§ **Problem statement**
Copy the lines word for word. Begin at the line that contains "(bitsAt v 56 8) v)" and end with the final line of the data.

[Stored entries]
•••••
-- ==== Sys2Proof/Machine/Csr.lean ====
section
/-! DEFINITION. The control and status registers: what each reads and what a write changes (spec/06 R114, R118 to R121, spec/24
R447, R454, R460 to R463, spec/21 R419, spec/25 R467). -/

namespace Sys2Proof.Machine

set_option Elab.async false

/-- An event for the agenda, about a thread. -/
def evArgT (t : Tid) (ctx : Nat) (v : Word) : EvArg := { EvArg.none with t := t, die := t.die, ctx := ctx, v := v }

/-- Put an event at the end of the agenda. -/
def pushEvent (s : State) (i : Instr) (a : EvArg) : State := { s with agenda := s.agenda ++ [⟨i, a⟩] }

/-- The current revolution (R338). -/
def revNow (s : State) : Nat := s.wheel / s.W

/-- The least mode that may access a CSR number (R118). -/
def csrMode (n : Nat) : Nat := if n < 0x400 then 0 else if n < 0x800 then 1 else 3

/-! ## Debug targets (24 R447, R448) -/

/-- The slot that `dbgsel` names, where it holds a thread of the context it names. -/
def dbgTarget (s : State) (th : Thread) : Option Tid :=
  if bitsAt th.dbgsel 18 6 ≠ s.modNo then none
  else match tidOf (word (bitsAt th.dbgsel 0 18)) with
    | some u =>
      let x := getThread s u
      if hasThread x = true ∧ x.ctx = bitsAt th.dbgsel 24 8 then some u else none
    | none => none

/-- What `dbgctl` reads: WHY and BCODE of a target that is not stopped are 0 (R447; DESIGN CHOICE, log 129). -/
def dbgctlRead (s : State) (th : Thread) : Word :=
  match dbgTarget s th with
  | some u =>
    let x := getThread s u
    if x.run = .stopped then word (2 ^ 63 + x.dbg.why * 2 ^ 58 + x.dbg.bcode % 2 ^ 16 * 2 ^ 42) else 0
  | none => 0

/-- What `dbgdata` reads (R450). -/
def dbgdataRead (s : State) (th : Thread) : Word :=
  match dbgTarget s th with
  | some u => if (getThread s u).run = .stopped then debugDW (getThread s u) (bitsAt th.dbgidx 3 8) else 0
  | none => 0

/-- A register of the target. -/
def dbgRead (s : State) (th : Thread) (f : Dbg → Word) : Word :=
  match dbgTarget s th with
  | some u => f (getThread s u).dbg
  | none => 0

/-! ## Shared counters (24 R462, R463) -/

/-- Raw value of counter k of a context. -/
def rawNow (s : State) (ctx k : Nat) : Nat :=
  if k = 3 then Config.corrected ctx s.wheel % 2 ^ 63
  else if k < 5 then vget (getCtx s ctx).raw k 0 % 2 ^ 63
  else if k = 5 then Config.energy ctx s.wheel % 2 ^ 63 else 0

/-- The raw value at a revolution boundary. -/
def rawAt (s : State) (ctx k rev : Nat) : Nat :=
  if k = 3 then Config.corrected ctx (rev * s.W) % 2 ^ 63
  else if k < 5 then
    match (getCtx s ctx).rawAt.find? fun x => x.1 ≤ rev with
    | some x => vget x.2 k 0 % 2 ^ 63
    | none => 0
  else if k = 5 then Config.energy ctx (rev * s.W) % 2 ^ 63 else 0

/-- View k of a context below H (R463). -/
def viewOf (s : State) (ctx k : Nat) : Nat :=
  let p := (getCtx s ctx).cntpol
  let n := revNow s / 2 ^ bitsAt p 12 4
  let d := bitsAt p 0 12
  let v := if n < d then 0 else rawAt s ctx k ((n - d) * 2 ^ bitsAt p 12 4)
  if bitAt p (40 + k) || decide (6 ≤ k) then 0 else v / 2 ^ bitsAt p 16 6 * 2 ^ bitsAt p 16 6

/-! ## Reading -/

/-- The policy of the context that `cntpol` selects, as last written. -/
def cntpolRead (s : State) : Word :=
  let c := getCtx s s.cntpolSel
  (c.cntpolNext.getD c.cntpol) ||| word (s.cntpolSel * 2 ^ 56)

/-- `fcmd` of the context that its CTX selects (R467). -/
def fcmdRead (s : State) : Word :=
  (if s.fcmdSel = 255 then s.fcmdAll else (getCtx s s.fcmdSel).fcmd) ||| word (s.fcmdSel * 2 ^ 48)

/-- CSR[n] as the thread t reads it. -/
def csrRead (s : State) (t : Tid) (n : Nat) : Word :=
  let th := getThread s t
  match n with
  | 0x001 => th.plive.setWidth 64
  | 0x002 => th.round.setWidth 64
  | 0x003 => th.srkey
  | 0x004 => th.phase
  | 0x005 => th.felimit.setWidth 64
  | 0x010 => tidWord s t
  | 0x011 => word s.wheel
  | 0x012 => word (getCore s (tidKey t)).duty
  | 0x100 => th.trcen
  | 0x101 => th.cntirq
  | 0x110 => th.crot
  | 0x111 => th.cissue
  | 0x112 => th.cduty
  | 0x113 => th.cstop
  | 0x400 => th.status
  | 0x401 => th.tvec
  | 0x402 => th.epc
  | 0x403 => th.cause
  | 0x404 => th.tval
  | 0x405 => (getCtx s th.ctx).switch
  | 0x480 => word (th.ctx * 2 ^ 8 + th.region)
  | 0x800 => th.hstatus
  | 0x801 => th.htvec
  | 0x802 => th.hepc
  | 0x803 => th.hcause
  | 0x804 => th.htval
  | 0x805 => th.hdeleg
  | 0x880 => s.hswitch
  | 0x881 => fcmdRead s
  | 0x8C0 => th.dbgsel
  | 0x8C1 => dbgctlRead s th
  | 0x8C2 => th.dbgidx
  | 0x8C3 => dbgdataRead s th
  | 0x8C4 => dbgRead s th (·.bp0)
  | 0x8C5 => dbgRead s th (·.bp1)
  | 0x8C6 => dbgRead s th (·.wp)
  | 0x8C8 => (getDie s t.die).lantern.lanblk
  | 0x8C9 => s.bell
  | 0x8CA => s.bellbuf
  | 0x8CB => cntpolRead s
  | n =>
    if 0x120 ≤ n ∧ n ≤ 0x12F then vget th.cpark (n - 0x120) 0
    else if 0x140 ≤ n ∧ n ≤ 0x147 then
      word (if mode th = 3 then rawNow s s.cntpolSel (n - 0x140) else viewOf s th.ctx (n - 0x140))
    else 0

/-! ## Writing -/

/-- The W1C bits of a CSR. -/
def csrW1C (n : Nat) : Word := if n = 0x400 then statusW1C else if n = 0x800 then hstatusW1C else 0

/-- `status` and `hstatus` after a write: RW fields take the value, W1C fields lose the bits received (R13, R119). -/
def statusWrite (old v : Word) : Word := maskWrite old v statusRW &&& ~~~(v &&& statusW1C)
def hstatusWrite (old v : Word) : Word :=
  maskWrite old v (if bitsAt v 0 2 = 2 then 0x1200000C else 0x1200000F) &&& ~~~(v &&& hstatusW1C)

/-- A write of a register of the thread itself, field by field; a register that is not listed ignores it. -/
def csrThread (th : Thread) (n : Nat) (v : Word) : Thread :=
  match n with
  | 0x001 => { th with plive := v.setWidth 8 &&& 0xFE }
  | 0x002 => { th with round := roundOf th.round v }
  | 0x003 => { th with srkey := v }
  | 0x005 => { th with felimit := v.setWidth 32 }
  | 0x100 => { th with trcen := v &&& 0x7F }
  | 0x101 => { th with cntirq := v &&& 0xFFF }
  | 0x400 => { th with status := statusWrite th.status v }
  | 0x401 => { th with tvec := v &&& ~~~15 }
  | 0x402 => { th with epc := v &&& ~~~15 }
  | 0x403 => { th with cause := v &&& causeMask }
  | 0x404 => { th with tval := v }
  | 0x800 => { th with hstatus := hstatusWrite th.hstatus v }
  | 0x801 => { th with htvec := v &&& ~~~15 }
  | 0x802 => { th with hepc := v &&& ~~~15 }
  | 0x803 => { th with hcause := v &&& causeMask }
  | 0x804 => { th with htval := v }
  | 0x805 => { th with hdeleg := v &&& 0x3FFFE }
  | 0x8C0 => { th with dbgsel := v &&& 0xFFFFFFFF }
  | 0x8C2 => { th with dbgidx := v &&& 0x7F8 }
  | _ => th

/-- The event that a write of `dbgctl` brings (R447). -/
def dbgCommand (v : Word) : Option Instr :=
  match bitsAt v 0 4 with
  | 1 => some .stop
  | 2 => some .resume
  | 3 => some .stepThread
  | 4 => some .claim
  | 5 => some .release
  | _ => none

/-- The effect of a CSR write by thread t at step 6. A write that the keep, a tower or the package takes is an event. -/
def csrApply (s : State) (t : Tid) (n : Nat) (v : Word) : State :=
  let th := getThread s t
  let dbg (f : Dbg → Dbg) : State :=
    match dbgTarget s th with
    | some u => modThread s u fun x => { x with dbg := f x.dbg }
    | none => s
  match n with
  | 0x405 => pushEvent s (if bitAt v 63 then .switchSchedule else .switchCancel) (evArgT t th.ctx v)
  | 0x880 => pushEvent s (if bitAt v 63 then .hswitchSchedule else .hswitchCancel) (evArgT t 0 v)
  | 0x881 => pushEvent s .fcmdWrite (evArgT t 0 v)
  | 0x8C1 => match dbgCommand v with
    | some i => pushEvent s i (evArgT t 0 v)
    | none => s
  | 0x8C3 => pushEvent s .dbgdataAccess { evArgT t 0 v with w := some v }
  | 0x8C4 => dbg fun d => { d with bp0 := v &&& 0xC00000000FFFFFF0 }
  | 0x8C5 => dbg fun d => { d with bp1 := v &&& 0xC00000000FFFFFF0 }
  | 0x8C6 => dbg fun d => { d with wp := v &&& 0xFFE0FFFFFFFFFFFF }
  | 0x8C8 => pushEvent s .lanternEnable (evArgT t 0 v)
  | 0x8C9 => pushEvent s .bellArm (evArgT t 0 v)
  | 0x8CA => { s with bellbuf := v &&& 0x3FFFFFFFFFC0 }
  | 0x8CB => pushEvent s .cntpolWrite (evArgT t (bitsAt v 56 8) v)
  | n => modThread s t fun th => csrThread th n v

end Sys2Proof.Machine
end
•••••
§ **Written answer**
  | 0x8CB => pushEvent s .cntpolWrite (evArgT t (bitsAt v 56 8) v)
  | n => modThread s t fun th => csrThread th n v

end Sys2Proof.Machine
end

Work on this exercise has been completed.